To get Fig. 3.3, select:

Analyze → Descriptive Statistics → Frequencies → move religion to the Variable(s): box → OK (make sure that the Display frequency tables box is checked.

When the variable has ordered levels (i.e., is ordinal or approximately normal), the procedure is the same and the frequency table has the same structure. However, when the variable is ordinal or approximately normal, the Cumulative Percent column is useful. With a nominal variable, the cumulative percent column is not useful. From Fig. 3.4, we can say that 22.7% of the students had grades that were mostly Cs or less and that 64% had mostly Bs or less.

To create Fig. 3.4, select:

Analyze → Descriptive Statistics → Frequencies → move grades in h.s. to the Variable(s): box → OK.

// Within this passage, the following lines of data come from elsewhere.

theorem State.oldestHeldAge_eq (s : State) : s.oldestHeldAge =
    ((s.hst.slots.filter (fun x => x.state = .held)).head?.map (fun x => (s.sje.epoch - x.admitted).toNat)).getD 0 := by
  unfold State.oldestHeldAge
  rw [HoldStore.oldestHeld?_eq_head?]
  simp only [beq_eq_decide]
  cases (s.hst.slots.filter (fun x => x.state = .held)).head? <;> rfl

theorem State.inHandRank_eq (s : State) : s.inHandRank =
    if s.dcc.inHand = none then 0 else [Urgency.none, .may, .need, .must].idxOf s.retirementRank := by
  unfold State.inHandRank
  rw [← Urgency.rank_eq]
  cases s.dcc.inHand <;> rfl

theorem State.deviceHead_eq (s : State) : s.deviceHead = rowBytes s.deviceHeadRow := by
  unfold State.deviceHead State.deviceHeadRow
  simp only [field1, field2, zeros_eq_leBytes, rowBytes_cons, rowBytes_nil, List.append_assoc, List.append_nil]
  simp only [Capacity.code_eq, Urgency.rank_eq, ChannelState.code_eq, LinkState.code_eq, State.oldestHeldAge_eq,
    State.inHandRank_eq, HoldStore.fill, HoldStore.highInUse, bitAt_eq, pow_zero, pow_one, one_mul]

theorem AlertLine.report_eq (l : AlertLine) : l.report = rowBytes l.row := by
  simp only [AlertLine.report, AlertLine.row, AlertMode.code_eq, PulseWidth.code_eq, bitAt_eq, pow_zero, pow_one,
    one_mul]
  rfl

theorem DeviceCounters.report_eq (c : DeviceCounters) : c.report = rowBytes c.row := by
  simp only [DeviceCounters.report, DeviceCounters.row, field4, List.map_cons, List.map_nil, rowBytes_cons,
    rowBytes_nil, List.append_assoc, List.append_nil]

theorem State.deviceReport_eq (s : State) : s.deviceReport = rowBytes s.deviceRow := by
  simp only [State.deviceReport, State.deviceRow, State.deviceHead_eq, AlertLine.report_eq, DeviceCounters.report_eq,
    rowBytes_append, rowBytes_cons, rowBytes_nil, zeros_eq_leBytes, List.append_nil]

theorem State.deviceRow_size (s : State) : rowSize s.deviceRow = 256 := by
  simp only [State.deviceRow, State.deviceHeadRow, AlertLine.row, DeviceCounters.row, List.map_cons, List.map_nil,
    rowSize_append, rowSize_cons, rowSize_nil, Nat.reduceAdd]

/-! ### Ring reports -/

theorem flagField_carry (p : Policy) : flagField (p == .carry) = [Policy.spend, .carry].idxOf p := by
  cases p <;> rfl

/-- The counters of a ring, four bytes each (R173). -/
def RingCounters.row (c : RingCounters) : List (Nat × Nat) :=
  [c.cellsIn, c.cellsOut, c.untracked, c.resyncs, c.overruns, c.rewrites, c.skippedCells, c.skippedUnread,
    c.lostRecords, c.strayReads, c.marked, c.ceAlready, c.unmarkable, c.exempt, c.admitted, c.bypassed].map
      (fun v => (4, v))

/-- The row of the report of ring `k`. -/
def State.ringRow (s : State) (k : Fin 64) : List (Nat × Nat) :=
  let r := s.ring k
  let g := r.settings
  [(1, [RingState.off, .clear, .congested, .incast, .stalled].idxOf r.state), (1, r.ramp), (1, r.stall),
    (1, (r.senders.filter (fun e => (s.sje.epoch - e.lastSeen).toNat ≤ s.fanInWindow)).length), (1, r.senders.length),
    (1, [Direction.up, .down].idxOf r.active.direction + 2 * [Direction.up, .down].idxOf r.staged.direction +
      4 * [Policy.spend, .carry].idxOf g.policy + 8 * flagField g.holdEnable + 16 * g.dw),
    (1, r.credit), (1, g.alertGroup.val + 16 * g.ml), (4, r.active.base), (4, r.active.length), (2, r.active.lead),
    (4, r.staged.base), (4, r.staged.length), (2, r.staged.lead), (2, r.fillPos), (2, r.drainPos), (4, r.occ),
    (2, r.reads), (2, r.records.length), (2, (r.records.head?.map (fun x => x.pos)).getD 0),
    (2, (r.records.head?.map (fun x => x.arrival.toNat)).getD 0), (2, r.drain), (2, r.lastT), (2, g.tl), (2, g.th),
    (2, g.ps), (2, g.qf), (2, g.hh), (2, g.quota), (2, (s.hst.slots.filter (fun x => x.ring = k)).length), (1, g.ft),
    (1, 0)] ++ r.counters.row

theorem State.ringFields_eq (s : State) (k : Fin 64) : s.ringFields k = rowFields 0 (s.ringRow k) := by
  simp only [State.ringFields, fieldRow_eq, State.ringRow, RingCounters.row, rowFields, List.map_cons,
    List.map_nil, List.cons_append, List.nil_append, Nat.reduceAdd]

Fig. 3.4 A frequency table for an ordered variable: grades in h.s.

As mentioned earlier, frequency distributions indicate how many participants are in each category, giving you a feel for the distribution of scores. If one wants to make a diagram of a frequency distribution, there are several choices, four of which are bar charts, frequency polygons, histograms, and box and whisker plots.

Bar Charts

With nominal data, you should not use a graphic that connects adjacent categories because with nominal data there is no necessary ordering of the categories or levels. Thus, it is better to make a bar graph or chart of the frequency distribution of variables like religion, ethnic group, or other nominal variables; the points that happen to be adjacent in your frequency distribution are not by necessity adjacent.

is a bar chart created by selecting:
Analyze → Descriptive Statistics → Frequencies → move religion → Charts→ Bar charts → Continue → OK.

Fig. 3.5.Sample frequency distribution bar chart for the nominal variable of religion.

Histograms

As we can see if we compare Fig. 3.5 to the histograms in Fig. 3.1 and 3.2, histograms look much like bar charts except in histograms there is no space between the boxes, indicating that there is theoretically a continuous variable underlying the scores (i.e., scores could theoretically be any point on a continuum from the lowest to highest score). Histograms can be used even if data, as measured, are not continuous, if the underlying variable is conceptualized as continuous. For example, the competence scale items were rated on a 4-point scale, but one could, theoretically, have any amount of competence.

Frequency Polygons

Figure 3.6 is a frequency polygon; it connects the points between the categories and is best used with approximately normal data, but it can be used with ordinal data.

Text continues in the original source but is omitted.